1.Structure of antimicrobial peptides

Most of them are cationic and amphipathic. They contain lots of lysine and arginine residues. The simplest are alpha-helical or beta-sheets.

Both of them are the structural motifs

2. Some review

Alpha helix, beta sheets, and hairpins are examples of secondary structures of proteins.

a) Alpha helix

Antimicrobial peptides-1

Alpha helix  are stabilized by intra-chain hydrogen bonds.

Also, we can see some proteins-keratin and collagen-almost entirely alpha helical in structure.

Globular proteins contain alpha helical and beta sheets regions in addition of region without one of the both.

An alpha helix is formed by making a rope coil in a left handed direction.

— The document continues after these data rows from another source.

-- ==== Sys2Proof/Machine/Walks.lean ====
section
/-! DEFINITION. The page walkers (R267, R271, R436), TLB retention (R272), shootdowns (R421–R423), combining buffers
(R263), logical clocks (R303), snapshots (R148, R434, R435), fault-queue entries (R416), and the reads and writes
that the front end and firmware make at physical addresses. -/

namespace Sys2Proof.Machine

/-! ## Reads and writes of the front end -/

/-- A read or write at a physical address: done, waiting for its line, or failed (R315, R446). -/
inductive PhysRead where
  | ok (s : State) (bs : List Byte)
  | wait (s : State)
  | failed (s : State)

inductive PhysWrite where
  | done (s : State)
  | wait (s : State)
  | failed (s : State)

/-- Read n bytes of one line, at the largest time of the module (log entry 12). -/
def physRead (s : State) (die : Nat) (who : ReqFor) (pa n : Nat) : PhysRead :=
  if lineFailed s who pa then .failed (clearFailed s who [pa])
  else if badAt s die pa n then .failed (noteBad s die pa)
  else if !lineHere s die s.latest pa false then .wait (askLine s die who s.latest pa false)
  else
    let r := readStamp s die s.latest pa
    .ok { r.1 with frontPts := max r.1.frontPts r.2 } (lineBytes s die pa n)

/-- Write bytes of one line, at the largest time of the module. -/
def physWrite (s : State) (die : Nat) (who : ReqFor) (pa : Nat) (bs : List Byte) : PhysWrite :=
  if isOwn s pa then
    if lineFailed s who pa then .failed (clearFailed s who [pa])
    else if lineBad s (localOf pa) 1 then .failed (noteUncorrectable s (localOf pa))
    else if !lineHere s die s.latest pa true then .wait (askLine s die who s.latest pa true)
    else
      let r := touchBy s s.latest (localOf pa) true
      .done (writeBytes { r.1 with frontPts := max r.1.frontPts r.2 } (localOf pa) bs)
  else if !reachable s (nodeOf pa) then .failed s
  else .done (postMsg s who 2 (maskedWrite (mkMsg s die who (nodeOf pa) 0 s.latest pa) pa bs))

/-! ## Walks (R271, R436) -/

/-- How a walk ends: its leaf with the lines it read; no leaf or an entry it could not read, with its cause code,
the line to drop and the lines read; or a line it waits for. -/
inductive WalkResult where
  | leaf (pte pa size : Nat) (lines : List Nat)
  | fail (code line : Nat) (lines : List Nat)
  | wait (pa : Nat)
  deriving DecidableEq, Repr

/-- The clock of a walk's walker (R299). -/
def walkerKey (w : Walk) : Nat := w.die % 4 * 64 + w.walker
def walkerPts (s : State) (w : Walk) : Nat := s.walkPts.getD (walkerKey w) 0

/-- An agent's clock after it has read a line at pa (R300). -/
def readTime (s : State) (die pts pa : Nat) : Nat :=
  match heldCopy s die pa with
  | some c => max pts (c.wts + 1)
  | none => if isOwn s pa then max pts (lineWts s (localOf pa) + 1) else pts

/-- Walk from a table at a level: every entry is read from memory, by a walker whose clock is pts. -/
def walkFrom (s : State) (w : Walk) (va : Nat) : Nat → Nat → List Nat → Nat → WalkResult
  | 0, _, lines, _ => .fail 6 0 lines
  | level + 1, base, lines, pts =>
    let pa := entryPa base (level + 1) va
    if lineFailed s (.walk w.id) pa || badAt s w.die pa 8 then .fail 14 (lineOf pa) lines
    else match memoryEntry s w.die pts pa with
      | none => .wait pa
      | some e =>
        match entryKind s (level + 1) e with
        | .invalid => .fail 6 (lineOf pa) (lines ++ [lineOf pa])
        | .leaf size => .leaf e pa size (lines ++ [lineOf pa])
        | .table b => walkFrom s w va level b (lines ++ [lineOf pa]) (readTime s w.die pts pa)

def walkResult (s : State) (w : Walk) : WalkResult := walkFrom s w (w.vpn * 0x10000) 3 (rootOf s w.ctx) [] (walkerPts s w)

/-- The reads of a walk take their timestamps, and its walker's clock advances (R300, R301). -/
def stampWalk (s : State) (w : Walk) (lines : List Nat) : State :=
  let r := lines.foldl (fun r l => readStamp r.1 w.die r.2 l) (s, walkerPts s w)
  { r.1 with walkPts := updAt (walkerKey w) (fun _ => r.2) r.1.walkPts }
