/-- A part answers a reservation: the state, and YES or NO (R457). -/
def reserveHere (s : State) (node key ctx i : Nat) (data : List Byte) : State × Bool :=
  let l := partLaunch s node key ctx i data
  match claimCores l (unitGroups l) s [] with
  | some cs =>
    ({ cs.foldl (fun s c => s.setCore c.2 fun k => { k with reserved := some l.lid }) s with
       nextId := s.nextId + 1, launches := s.launches ++ [{ l with claim := cs }] }, true)
  | none => (s, false)

/-- A part's launch by its coordinator and key. -/
def partOf (s : State) (node key : Nat) : Option Launch := s.launches.find? fun l => l.owner == some (node, key)

/-- A reservation is released. -/
def releasePart (s : State) (l : Launch) : State :=
  { s with
    launches := s.launches.filter fun x => x.lid != l.lid
    cores := s.cores.map fun (k : CoreSt) => if k.reserved == some l.lid then { k with reserved := none } else k }

/-- Tell a part of a launch something: here at once, or by a PART message that is answered. -/
def tellPart (l : Launch) (arg : Nat) (s : State) (e : PartSt × Nat) : State :=
  let node := e.1.node
  if node = s.node % 1024 then
    if arg = 0 then
      let r := reserveHere s node l.lid l.ctx e.2 (reserveData l)
      r.1.updLaunch l.lid fun x => { x with
        parts := x.parts.zipIdx.map fun p => if p.2 = e.2 then { p.1 with answer := some r.2, heard := s.clk } else p.1 }
    else match partOf s node l.lid with
      | none => s
      | some p =>
        if arg = 1 then s.updLaunch p.lid fun x => { x with st := .backoff, since := s.regs.devtime + 5000 }
        else if arg = 4 && p.st == .active then s.updLaunch p.lid fun x => { x with fail := true }
        else (releasePart s p).updLaunch l.lid fun x => { x with
          parts := updAll (fun q => q.node == node) (fun q => { q with reported := true }) x.parts }
  else
    let m := { partMsg s node arg l.lid with
      val := if arg = 1 then BitVec.ofNat 64 (s.regs.devtime + 5000) else BitVec.ofNat 64 l.ctx, val2 := BitVec.ofNat 64 e.2,
      data := if arg = 0 then reserveData l else [] }
    postMsg { s with nextId := s.nextId + 1 } .front 9 m

/-- RESERVING begins: RESERVE goes to every part (R456). -/
def startReserve (s : State) (l : Launch) (ps : List PartSt) : State :=
  let s := s.updLaunch l.lid fun x => { x with st := .reserving, since := s.clk, parts := ps.map fun p => { p with answer := none, heard := s.clk } }
  (ps.zipIdx).foldl (tellPart l 0) s

/-- The answers to a reservation decide (R456): COMMIT to every part, or ROLLBACK and a pause. With an answer still
missing it goes on only when `late`. -/
def reserveProgress (s : State) (lid : Nat) (late : Bool) : State :=
  match s.launch? lid with
  | none => s
  | some l =>
    if l.st != .reserving || l.owner.isSome || l.parts.isEmpty then s
    else if l.parts.all fun p => p.answer == some true then
      match missingLine s [journalPa s l.seq, queueDesc s l.queue] with
      | some pa => askLine s 0 .front s.latest pa true
      | none =>
        let s := (journalLaunch (leaveHead s l) l 2).updLaunch lid fun x => { x with st := .active, activeAt := s.clk }
        (l.parts.zipIdx).foldl (tellPart l 1) s
    else if late || l.parts.any fun p => p.answer == some false then
      let s := (l.parts.zipIdx).foldl (tellPart l 2) s
      s.updLaunch lid fun x => { x with st := .backoff, since := s.clk, parts := x.parts.map fun p => { p with reported := false } }
    else s

/-- Every dependence of a launch is latched: it becomes ACTIVE, or its parts are reserved. -/
def activate (s : State) (l : Launch) : State :=
  if spanning l then
    match (if l.parts.isEmpty then partList s l else some l.parts) with
    | some ps => reserveProgress (startReserve s l ps) l.lid false
    | none => askLine s 0 .front s.latest (missingPart s l) false
  else beginGroups (journalLaunch (leaveHead s l) l 2) l

/-- Every used dependence is latched. -/
def allLatched (l : Launch) : Bool := (List.range 4).all fun i => !depUsed l i || l.latched.getLsbD i

/-! ## Dependences (R203) -/

/-- Condition code of WAITC for a comparison of R199. -/
def depCond (c : Nat) : Nat :=
  match c with
  | 1 => 0
  | 2 => 1
  | 3 => 5
  | 4 => 2
  | _ => 6

/-- The translations of the used dependences: ready with their addresses, waiting, or failed. -/
inductive DepPlan where
  | ready (s : State) (pas : List (Nat × Nat))
  | wait (s : State)
  | failed (s : State) (cause : Cause) (va : Nat)

def planDeps (l : Launch) : List Nat → State → DepPlan
  | [], s => .ready s []
  | i :: t, s =>
    if !depUsed l i then planDeps l t s
    else
      let va := (depOf l i).1 / 8 * 8
      match frontMark s 0 l.ctx va with
      | some m => .failed (clearFront s 0 l.ctx va) (causeOf m) va
      | none =>
        match translate s 0 none l.ctx va with
        | (s, .xnp) => .failed s .xnp va
        | (s, .walk) => .wait (askWalk s 0 l.ctx (va / 0x10000) l.fw true)
        | (s, .ok x) =>
          if !permitted x.pte l.fw 4 || (hbmTarget s x).isSome then .failed s .xperm va
          else if lineFailed s (.dep l.lid i) x.pa then .failed (clearFailed s (.dep l.lid i) [x.pa]) .memerr va
          else if isOwn s x.pa && lineBad s (localOf x.pa) 8 then .failed (noteUncorrectable s (localOf x.pa)) .memerr va
          else if isOwn s x.pa && !lineHere s 0 0 x.pa true then .wait (askLine s 0 (.dep l.lid i) s.latest x.pa true)
          else if !isOwn s x.pa && !reachable s (nodeOf x.pa) then .failed s .memerr va
          else match planDeps l t s with
            | .ready s ps => .ready s ((i, x.pa) :: ps)
            | r => r

/-- Register the monitor of one dependence at the home of its word (R310). -/
def registerDep (l : Launch) (s : State) (e : Nat × Nat) : State :=
  let d := depOf l e.1
  let cond := depCond (fld d.1 2 0)
  if isOwn s e.2 then
    addMonitor (frontStamp s e.2) ⟨localOf e.2, true, false, cond, d.2, .dep l.lid e.1, s.nextId, none, false, l.ctx⟩
  else
    let who := ReqFor.dep l.lid e.1
    let m := { mkMsg s 0 who (nodeOf e.2) s.nextId s.latest e.2 with arg := cond + 8, val := BitVec.ofNat 64 d.2 }
    { s with nextId := s.nextId + 1, reqs := s.reqs ++ [⟨s.nextId, 0, who, 5, nodeOf e.2, e.2, none, none, m, false, 0⟩] }

/-- DEPENDENCE_LATCH: a satisfied dependence stays latched, in the saved descriptor too while the queue is unmapped
(R425); with the last one the launch of a mapped queue becomes ACTIVE. -/
def execDependenceLatch (lid dep : Nat) (s : State) : Host.Outcome State Fault Refusal :=
  match s.launch? lid with
  | none => .next s
  | some l =>
    if l.st != .waitdep then .next s
    else if s.failedPa.any fun e => e.1 == whoKey (.dep lid dep) then
      -- the home of the word has refused the registration, or has not answered (R446)
      withLines s [journalPa s l.seq, queueDesc s l.queue]
        (failLaunch (report { s with failedPa := s.failedPa.filter fun e => e.1 != whoKey (.dep lid dep) } (some l.ctx) 0 none none
          { cause := causeCode .memerr, kind := 2, ctx := l.ctx, addr := (depOf l dep).1 / 8 * 8 }) l)
    else
      let hit := fun (m : Monitor) => m.who == .dep lid dep && m.hit.isSome
      let l' := if s.mons.any hit then { l with latched := l.latched ||| laneBit dep } else l
      let s' := { s.updLaunch lid (fun _ => l') with mons := s.mons.filter fun m => !hit m }
      let away : Bool := match s.hwq l.queue with
        | some x => x.st == .unmapped
        | none => false
      withLines s [journalPa s l.seq, queueDesc s l.queue]
        (if away then frontPut s' (queueDesc s l.queue + 0x20) (natToBytes 8 (l'.latched.toNat + 2 * 16))
         else if allLatched l' then activate s' l' else s')

/-! ## The head of a queue (R201, R202) -/

/-- ORDER = 1: every earlier launch of the queue is over. -/
def orderReady (s : State) (l : Launch) : Bool :=
  !bitOf (wordAt l.words 0) 44 ||
  match s.hwq l.queue with
  | some q => q.earlier.all fun i => i == l.lid || launchOver s i
  | none => true
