/-- An expand unit of another module writes a save area, and frees it with a DESC that is not open. -/
def saveWrite (s : State) (m : Msg) : State :=
  let key := memKey (placeOf s (localOf m.addr))
  if !s.pool.any fun e => decide (e.1 ≤ key) && decide (key < e.1 + e.2.1) then s
  else
    let s := (maskRuns m.mask m.data).foldl (fun s r => poolPut s (key + r.1) r.2) s
    if s.pool.any (fun e => e.1 == key) && !bitOf (bytesToNat (m.data.take 8)) 0 then poolFree s key else s

/-! ### Repair (R316, R330) -/

/-- Recalls of a line that a repair has sent and that are not answered. -/
def recalling (s : State) (line : Nat) : Bool := s.posts.any fun p => p.kind == 6 && p.addr == line

/-- The home of a line under repair sends its recall to every module that it can reach; the repair waits for their answers. -/
def serveRepair (s : State) (m : Msg) : Served :=
  let line := lineOf m.addr
  let who := ReqFor.home (stackOf (localOf m.addr))
  let id := s.nextId
  let nodes := (List.range 1024).filter fun n => n != s.node % 1024 && reachable s n
  let s := nodes.foldl (fun s n =>
    postMsg s who 6 { mkMsg s (stackOf (localOf m.addr) / 4) who n 0 m.time line with arg := 2 }) s.bump
  if nodes.isEmpty then .done (ack (repairLine s (localOf line) m.data) m)
  else .sent s ⟨id, line, 2, m, true, s.clk⟩

/-- One request of kinds 0 to 5 at its home, of another module or of this one. Writes, atomics and monitors come after any owner outside has handed
the line back (R307, R310). -/
def serve (kind : Nat) (m : Msg) (s : State) : Served :=
  let la := localOf m.addr
  let n := if kind = 2 then 128 else if kind = 4 then 8 else max 1 m.data.length
  match kind with
  | 0 => serveRead s false m
  | 1 => serveRead s true m
  | _ =>
    if kind = 2 && (m.arg = 2 || m.arg = 3) then
      .done (if lineBad s la 128 then nack (noteUncorrectable s la) m false 2 else ack (takeBack s m) m)
    else if kind = 2 && fromExpand m then
      .done (if lineBad s la 128 then nack (noteUncorrectable s la) m false 2 else ack (saveWrite s m) m)
    else if kind = 2 && m.arg = 5 then .done (ack (expUnbind s 0 m.addr) m)
    else if kind = 2 && m.arg = 1 then serveRepair s m
    else if ownedOutside s la then callBack s m
    else if lineBad s la n then .done (nack (noteUncorrectable s la) m false 2)
    else if kind = 5 then .done (serveMonitor s m)
    else if kind = 4 && (atmOp m = 14 || atmOp m = 15) then .done (ack (setMside s la (atmOp m = 14)) m)
    else if kind = 4 then .done (homeAtomic s m)
    else
      let r := homeWrite s m
      .done (ack r.1 m 0 r.2)

/-! ## Peer launch packets (R450, R451) -/

/-- A peer's packet is appended at the producer index with SRC := SNODE, and wakes the queue. -/
def servePeer (m : Msg) (s : State) : Served :=
  let q := peerQueue m.addr
  let who := ReqFor.home 0
  let desc := queueDesc s q
  let ask := fun (s : State) (pa : Nat) =>
    if lineFailed s who pa then Served.done (nack (clearFailed s who [pa]) m true 3)
    else
      let s := askLine s 0 who s.latest pa true
      if lineFailed s who pa then Served.done (nack (clearFailed s who [pa]) m true 3) else .wait s (lineOf pa)
  match missingLine s [desc] with
  | some pa => ask s pa
  | none =>
    let (_, cons, prod, log2n, ring) := queueNow s q
    let size := 2 ^ log2n
    let pa := ring + 128 * (prod % size)
    if log2n < 4 || 16 < log2n || size ≤ (prod + 2 ^ 32 - cons) % 2 ^ 32 then .done (nack s m true 4)
    else if !isOwn s pa && !reachable s (nodeOf pa) then .done (nack s m true 3)
    else match missingLine s [pa] with
      | some pa => ask s pa
      | none =>
        let head := bytesToNat (m.data.take 8)
        let head := head - fld head 55 46 * 2 ^ 46 + m.snode % 1024 * 2 ^ 46
        let s := frontPut s pa (natToBytes 8 head ++ m.data.drop 8)
        let s := { s with peers := s.peers ++ [(q, prod)] }
        .done (ack (storeProd s q ((prod + 1) % 2 ^ 32)) m 0 0 true)

/-! ## Requests to one line, in the order they reach its home -/

/-- Another request for the line is being answered by an owner. -/
def homeBusy (s : State) (line : Nat) : Bool :=
  s.homeQ.any (fun i => i.line == line) || s.reqs.any fun r => r.kind == 6 && r.pa == line

def serveAny (kind : Nat) (m : Msg) (s : State) : Served := if kind = 7 then servePeer m s else serve kind m s

/-- Put a request at the end of the requests that wait. -/
def holdItem (s : State) (line kind : Nat) (m : Msg) : State :=
  { s with nextId := s.nextId + 1, homeQ := s.homeQ ++ [⟨s.nextId, line, kind, m, false, s.clk⟩] }

/-- Requests that waited for a line are served in order, until one needs an owner again. -/
def pump (line : Nat) : Nat → State → State
  | 0, s => s
  | n + 1, s =>
    match s.homeQ.find? fun i => i.line == line with
    | none => s
    | some i =>
      if i.sent || s.reqs.any (fun r => r.kind == 6 && r.pa == line) then s
      else
        let rest := s.homeQ.filter fun x => x.id != i.id
        match serveAny i.kind i.msg { s with homeQ := rest } with
        | .done s => pump line n s
        | .sent s j => { s with homeQ := j :: s.homeQ }
        | .wait s l => { s with homeQ := { i with line := l } :: s.homeQ }

def pumpLine (s : State) (line : Nat) : State := pump line (s.homeQ.length + 1) s

/-- A request arrives at its home. A write-back passes the requests that wait for the owner (R305). -/
def arriveHome (kind : Nat) (m : Msg) (s : State) : State :=
  let line := lineOf m.addr
  let back := kind = 2 && (m.arg = 2 || m.arg = 3)
  if kind ≤ 5 && !back && homeBusy s line then holdItem s line kind m
  else match serveAny kind m s with
    | .done s => s
    | .sent s i => { s with homeQ := s.homeQ ++ [i] }
    | .wait s l => holdItem s l kind m

/-- The address of a request of kinds 0 to 5 is absent here (R248). -/
def absentHere (s : State) (kind : Nat) (m : Msg) : Bool := kind ≤ 5 && (placeOf s (localOf m.addr)).region == .absent

/-- A request of one kind: refused, or taken. -/
def receive (kind : Nat) (m : Msg) (s : State) : Host.Outcome State Fault Refusal :=
  if !forUs s m then .next s
  else if !allowed s kind m then .next (nack s m (lineless kind))
  else if absentHere s kind m then .next (nack s m false 1)
  else .next (arriveHome kind m s)

def execRdMsg (m : Msg) (s : State) : Host.Outcome State Fault Refusal := receive 0 m s
def execRdxMsg (m : Msg) (s : State) : Host.Outcome State Fault Refusal := receive 1 m s
def execWrMsg (m : Msg) (s : State) : Host.Outcome State Fault Refusal := receive 2 m s
def execWrpMsg (m : Msg) (s : State) : Host.Outcome State Fault Refusal := receive 3 m s
def execAtmMsg (m : Msg) (s : State) : Host.Outcome State Fault Refusal := receive 4 m s
def execMonMsg (m : Msg) (s : State) : Host.Outcome State Fault Refusal := receive 5 m s
def execLaunchMsg (m : Msg) (s : State) : Host.Outcome State Fault Refusal := receive 7 m s

/-! ## The owner of another module's line (R305, R316) -/

/-- The response to the requester that a forward names. -/
def supply (s : State) (m : Msg) (h : Msg → Msg) : State :=
  s.send 16 (capLease (h { m with
    snode := s.node % 1024, dnode := m.val.toNat, tag := m.val2.toNat, time := 0, rts := 0, arg := 0, val := 0, val2 := 0, mask := []
    data := [] }))

/-- FWQ: a shared request is supplied, and O kept or, of a line that is still as the home granted it, S taken; an exclusive one takes
the line; a repair discards it; a copy that cannot be read fails the request (R315). What the home hears: 1 shared, 2 handed over, 3
no copy here, 4 S taken; of a line that it asked for itself it hears by DATA alone. -/
def execFwqMsg (m : Msg) (s : State) : Host.Outcome State Fault Refusal :=
  if !forUs s m then .next s
  else
    let line := lineOf m.addr
    let die := m.arg / 4 % 4
    let forHome := m.val.toNat = m.snode
    if m.arg % 4 = 2 then .next (ack ((List.range 4).foldl (fun s d => dropCopy s d line) s) m)
    else match s.copies.find? fun c => c.die == die && c.pa == line && c.owned with
      | none => .next (ack s m 3)
      | some c =>
        let rts := max c.rts (l1Rts s line)
        if c.bad then .next (nack (noteBad s die line) m false 2)
        else if m.arg % 4 = 0 then
          let rts := max rts (max (m.time + 64) (c.wts + 65))
          let arg := if c.clean && c.excl then 4 else 1
          let s := updCopy (l1Settle s none line false) die line fun x => { x with excl := false, owned := arg == 1, rts := rts }
          let s := supply s m fun r => { r with arg := if forHome && arg = 4 then 4 else 0, time := c.wts, rts := rts, data := c.data }
          .next (if forHome then s else respond s 17 m fun r => { r with arg := arg, rts := rts })
        else
          let s := supply (dropCopy s die line) m fun r => { r with time := c.wts, rts := rts, data := c.data }
          .next (if forHome then s else respond s 17 m fun r => { r with arg := 2, rts := rts })

/-- An owner's reply reaches the home, which writes the new metadata and goes on to the next request (R305). -/
def ownerReply (s : State) (i : HomeItem) (m : Msg) : State :=
  let la := localOf i.line
  let rest := s.homeQ.filter fun x => x.id != i.id
  let t := max (lineRts s la) m.rts
  let b := brassOf s la
  if m.arg = 3 then pumpLine { s with homeQ := updWhere (fun x => x.id == i.id) (fun x => { x with sent := false }) s.homeQ } i.line
  else
    let s := { s with homeQ := rest }
    let s := if m.arg = 1 then
        storeTime { setBrass s la (withOwner b 4 (brassNode b) (brassDie b)) with leased := if s.leased.contains la then s.leased else s.leased ++ [la] } la t
      else if m.arg = 4 then
        storeTime { setBrass s la (withOwner b 1 0 0) with leased := if s.leased.contains la then s.leased else s.leased ++ [la] } la t
      else if m.arg = 2 then storeTime (setBrass s la (withOwner b 3 i.msg.snode i.msg.sdie)) la t
      else nack s i.msg false 3
    pumpLine s i.line

/-- The last recall of a repair has been answered: the line is written, and what waited goes on. -/
def repairDone (s : State) (line : Nat) : State :=
  if recalling s line then s
  else match s.homeQ.find? fun i => i.line == line && i.kind == 2 && i.msg.arg == 1 && i.sent with
    | some i =>
      let s := { s with homeQ := s.homeQ.filter fun x => x.id != i.id }
      pumpLine (ack (repairLine s (localOf line) i.msg.data) i.msg) line
    | none => s

/-- DIRTY_EVICT_WRITEBACK: a die's L2 writes a copy back to its home and drops it (R306). -/
def execDirtyEvictWriteback (die line : Nat) (s : State) : Host.Outcome State Fault Refusal :=
  .next (writeBack s die .front (lineOf line) true)

/-- A line of the L2s that the part may give up: not one of the pool's pinned part (R259). -/
def pinned (s : State) (la : Nat) : Bool :=
  let die := la / 2 ^ 38 % 4
  let t := hbmTier s die
  let pin := min t.2 (fld (s.dieRegs die).poolcfg.toNat 11 6 * 2 ^ 20)
  (placeOf s la).region == .hbm && t.1 ≤ la && decide (la < t.1 + pin)

/-- An L2 evicts a line: L1 copies in state M, O or E are recalled, what they hold is in the L2 already; the times of an own line
go to LEASE (R297, R299), but a memory-side line's, which the base die keeps, and whose LEASE is the time of its last write (R308). A copy of another module's line that is owned is written back. -/
def evictLine (s : State) (pa : Nat) : State :=
  let s := l1Settle s none pa true
  if isOwn s pa then (if pinned s (localOf pa) || msideOf s (localOf pa) then s else dropL2 s (localOf pa))
  else (List.range 4).foldl (fun s d => writeBack s d .front (lineOf pa) true) s

/-- L2_EVICT_RECALL. -/
def execL2EvictRecall (line : Nat) (s : State) : Host.Outcome State Fault Refusal := .next (evictLine s line)

end Sys2Proof.Machine
end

Into proteins, the rope is represented by the N-C-C-N-C-C-N-…backbone of the polypeptide chain.

We find also beta sheets.

b) Beta sheets

There are two categories of beta sheets.

One is called parallel :

Antimicrobial peptides-2

We can see the chains are stackable.

The second is called anti-parallel:

Antimicrobial peptides-3

Here, on contrary, the two chains are anti parallel.

These anti parallel beta-sheets are more stable than the parallel.

Like the alpha helix, beta-sheets are held by H-bonds.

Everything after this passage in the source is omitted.